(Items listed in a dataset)
[Start of section]
/-- The first check of R289 that a job fails, as its detail. -/
def jobRefusal (s : State) (p : Nat) (aaddr jw : Word) : Option Nat :=
  let ap := fld aaddr 56 8
  let tile := tileAhead s
  let (aend, cend) := jobEnds p aaddr jw tile
  let mbz := (ap == 1 && fld aaddr 21 35 != 0) || (ap == 2 && fld aaddr 31 25 != 0)
  if fld jw 48 8 ≠ 0 ∨ fld jw 21 11 ≠ 0 ∨ jwC jw = 0 ∨ jwA jw = 0 ∨ mbz
      ∨ (tile.any fun t => decide (64 * jwC jw < 4 * t.2)) then some 9
  else if fld aaddr 0 6 ≠ 0 ∨ fld jw 0 6 ≠ 0 then some 1
  else if !(ap == 1 || (ap == 2 && fld aaddr 21 35 == myCluster s)) ∨ 0x17FA00 ≤ aend ∨ 0x17FA00 ≤ cend then some 2
  else if fld aaddr 0 21 ≤ cend ∧ jwOff jw ≤ aend then some 8
  else none

/-- The locks of a job: a read lock on A, a write lock on C (R289). -/
def jobLocks (s : State) (p : Nat) (aaddr jw : Word) : List (Word × Word × Bool) :=
  let (aend, cend) := jobEnds p aaddr jw (tileAhead s)
  let a : Int := aaddr.toNat
  let c : Int := (rowC jw 0).toNat
  [spanLock s (a, a + (aend - fld aaddr 0 21 : Nat)) false, spanLock s (c, c + (cend - jwOff jw : Nat)) true]

/-! Issue. -/

/-- MXST answers for the latest matrix job of a token (R294). -/
def recordMx (s : State) (d : BitVec 5) (id : Nat) : State :=
  s.modAct s.core.cur fun a => { a with mxJobs := (a.mxJobs.filter fun j => j.1 != d) ++ [(d, id, 0)] }

/-- A matrix operation that fails at issue. -/
def failMx (d : BitVec 5) (status detail : Nat) (s : State) : State :=
  failToken (s.modAct s.core.cur fun a => { a with mxJobs := a.mxJobs.filter fun j => j.1 != d }) d status detail

/-- A compute job at issue (R287 to R289). -/
def issueCompute (d : BitVec 5) (p : Nat) (aaddr jw : Word) (sa sb : BitVec 8) (s : State) : State :=
  match jobRefusal s p aaddr jw with
  | some detail => failMx d 1 detail s
  | none =>
    if lockRoom s < 2 then stall s
    else stepLfsr (recordMx (queueJob s d (.compute (BitVec.ofNat 6 (0x28 + p)) aaddr jw sa sb)
      (jobLocks s p aaddr jw) .computeJobStart) d s.core.ids)

/-- MXA (R287): the job scales are 127 for PBB and PII. -/
def execMxa (p : BitVec 3) (d a b : BitVec 5) (c : BitVec 4) (s : State) : Host.Outcome State Fault Refusal :=
  let sc (r : BitVec 5) : BitVec 8 := if p.toNat < 4 then (s.ctx.f r).truncate 8 else 127
  .next (if jobStall s then stall s
    else issueCompute d p.toNat (gv s a) (gv s b) (sc (c.zeroExtend 5)) (sc (c.zeroExtend 5 + 1)) s)

/-- Does an MXJ descriptor keep its map (R291)? -/
def mxjFormat (x : Nat) : Bool :=
  let major := nfld x 160 8
  nfld x 168 88 == 0 && decide (0x28 ≤ major) && decide (major ≤ 0x2D) && nfld x 152 8 == 0 && nfld x 136 8 == 0
    && (decide (major < 0x2C) || (nfld x 144 8 == 0x7F && nfld x 128 8 == 0x7F))

/-- Read an MXJ descriptor and go on with it (R291). -/
def withMxj (d : BitVec 5) (ea : Word) (s : State) (k : Nat → State → State) : State :=
  if ea.toNat % 32 ≠ 0 then failMx d 1 1 s
  else match engReadNow s ea 32 with
    | .fault s1 c _ => failMx d (engDetail c).1 (engDetail c).2 s1
    | .held s1 => stall s1
    | .ok s1 x => if mxjFormat x then k x s1 else failMx d 1 9 s1

/-- The compute job of a descriptor. -/
def issueMxj (d : BitVec 5) (x : Nat) (s : State) : State :=
  issueCompute d (nfld x 160 8 - 0x28) (BitVec.ofNat 64 (nfld x 0 64)) (BitVec.ofNat 64 (nfld x 64 64))
    (BitVec.ofNat 8 (nfld x 128 8)) (BitVec.ofNat 8 (nfld x 144 8)) s

/-- MXJ (R291). -/
def execMxj (d a : BitVec 5) (s : State) : Host.Outcome State Fault Refusal :=
  .next (if jobStall s then stall s else withMxj d (gv s a) s (issueMxj d))

/-- Does the shape of an MXB keep its map (R286)? -/
def mxbFormat (shape : Word) : Bool :=
  let fmt := fld shape 16 8
  fld shape 48 16 != 0 && decide (fld shape 38 10 < 640) && fld shape 24 10 == 0 && fld shape 0 16 == 0
    && (fmt == 3 || fmt == 5 || fmt == 6 || fmt == 7 || fmt == 8)

/-- The bytes of a column. -/
def mxbColumn (shape : Word) : Nat := lineBytes (fld shape 16 8) (fld shape 34 4 + 1)

/-- The source span of an MXB. -/
def mxbSpan (src shape : Word) : Int × Int :=
  let lo : Int := src.toNat
  (lo, lo + (64 * fld shape 48 16 * fld shape 38 10 + mxbColumn shape - 1 : Nat))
[End of section]
#### Task statement
Copy the records above, keeping every word the same.

#### Reply to the task
/-- The first check of R289 that a job fails, as its detail. -/
def jobRefusal (s : State) (p : Nat) (aaddr jw : Word) : Option Nat :=
  let ap := fld aaddr 56 8
  let tile := tileAhead s
  let (aend, cend) := jobEnds p aaddr jw tile
  let mbz := (ap == 1 && fld aaddr 21 35 != 0) || (ap == 2 && fld aaddr 31 25 != 0)
  if fld jw 48 8 ≠ 0 ∨ fld jw 21 11 ≠ 0 ∨ jwC jw = 0 ∨ jwA jw = 0 ∨ mbz
      ∨ (tile.any fun t => decide (64 * jwC jw < 4 * t.2)) then some 9
  else if fld aaddr 0 6 ≠ 0 ∨ fld jw 0 6 ≠ 0 then some 1
  else if !(ap == 1 || (ap == 2 && fld aaddr 21 35 == myCluster s)) ∨ 0x17FA00 ≤ aend ∨ 0x17FA00 ≤ cend then some 2
  else if fld aaddr 0 21 ≤ cend ∧ jwOff jw ≤ aend then some 8
  else none

/-- The locks of a job: a read lock on A, a write lock on C (R289). -/
def jobLocks (s : State) (p : Nat) (aaddr jw : Word) : List (Word × Word × Bool) :=
  let (aend, cend) := jobEnds p aaddr jw (tileAhead s)
  let a : Int := aaddr.toNat
  let c : Int := (rowC jw 0).toNat
  [spanLock s (a, a + (aend - fld aaddr 0 21 : Nat)) false, spanLock s (c, c + (cend - jwOff jw : Nat)) true]

/-! Issue. -/

/-- MXST answers for the latest matrix job of a token (R294). -/
def recordMx (s : State) (d : BitVec 5) (id : Nat) : State :=
  s.modAct s.core.cur fun a => { a with mxJobs := (a.mxJobs.filter fun j => j.1 != d) ++ [(d, id, 0)] }

/-- A matrix operation that fails at issue. -/
def failMx (d : BitVec 5) (status detail : Nat) (s : State) : State :=
  failToken (s.modAct s.core.cur fun a => { a with mxJobs := a.mxJobs.filter fun j => j.1 != d }) d status detail

/-- A compute job at issue (R287 to R289). -/
def issueCompute (d : BitVec 5) (p : Nat) (aaddr jw : Word) (sa sb : BitVec 8) (s : State) : State :=
  match jobRefusal s p aaddr jw with
  | some detail => failMx d 1 detail s
  | none =>
    if lockRoom s < 2 then stall s
    else stepLfsr (recordMx (queueJob s d (.compute (BitVec.ofNat 6 (0x28 + p)) aaddr jw sa sb)
      (jobLocks s p aaddr jw) .computeJobStart) d s.core.ids)

/-- MXA (R287): the job scales are 127 for PBB and PII. -/
def execMxa (p : BitVec 3) (d a b : BitVec 5) (c : BitVec 4) (s : State) : Host.Outcome State Fault Refusal :=
  let sc (r : BitVec 5) : BitVec 8 := if p.toNat < 4 then (s.ctx.f r).truncate 8 else 127
  .next (if jobStall s then stall s
    else issueCompute d p.toNat (gv s a) (gv s b) (sc (c.zeroExtend 5)) (sc (c.zeroExtend 5 + 1)) s)

/-- Does an MXJ descriptor keep its map (R291)? -/
def mxjFormat (x : Nat) : Bool :=
  let major := nfld x 160 8
  nfld x 168 88 == 0 && decide (0x28 ≤ major) && decide (major ≤ 0x2D) && nfld x 152 8 == 0 && nfld x 136 8 == 0
    && (decide (major < 0x2C) || (nfld x 144 8 == 0x7F && nfld x 128 8 == 0x7F))

/-- Read an MXJ descriptor and go on with it (R291). -/
def withMxj (d : BitVec 5) (ea : Word) (s : State) (k : Nat → State → State) : State :=
  if ea.toNat % 32 ≠ 0 then failMx d 1 1 s
  else match engReadNow s ea 32 with
    | .fault s1 c _ => failMx d (engDetail c).1 (engDetail c).2 s1
    | .held s1 => stall s1
    | .ok s1 x => if mxjFormat x then k x s1 else failMx d 1 9 s1

/-- The compute job of a descriptor. -/
def issueMxj (d : BitVec 5) (x : Nat) (s : State) : State :=
  issueCompute d (nfld x 160 8 - 0x28) (BitVec.ofNat 64 (nfld x 0 64)) (BitVec.ofNat 64 (nfld x 64 64))
    (BitVec.ofNat 8 (nfld x 128 8)) (BitVec.ofNat 8 (nfld x 144 8)) s

/-- MXJ (R291). -/
def execMxj (d a : BitVec 5) (s : State) : Host.Outcome State Fault Refusal :=
  .next (if jobStall s then stall s else withMxj d (gv s a) s (issueMxj d))

/-- Does the shape of an MXB keep its map (R286)? -/
def mxbFormat (shape : Word) : Bool :=
  let fmt := fld shape 16 8
  fld shape 48 16 != 0 && decide (fld shape 38 10 < 640) && fld shape 24 10 == 0 && fld shape 0 16 == 0
    && (fmt == 3 || fmt == 5 || fmt == 6 || fmt == 7 || fmt == 8)

/-- The bytes of a column. -/
def mxbColumn (shape : Word) : Nat := lineBytes (fld shape 16 8) (fld shape 34 4 + 1)

/-- The source span of an MXB. -/
def mxbSpan (src shape : Word) : Int × Int :=
  let lo : Int := src.toNat
  (lo, lo + (64 * fld shape 48 16 * fld shape 38 10 + mxbColumn shape - 1 : Nat))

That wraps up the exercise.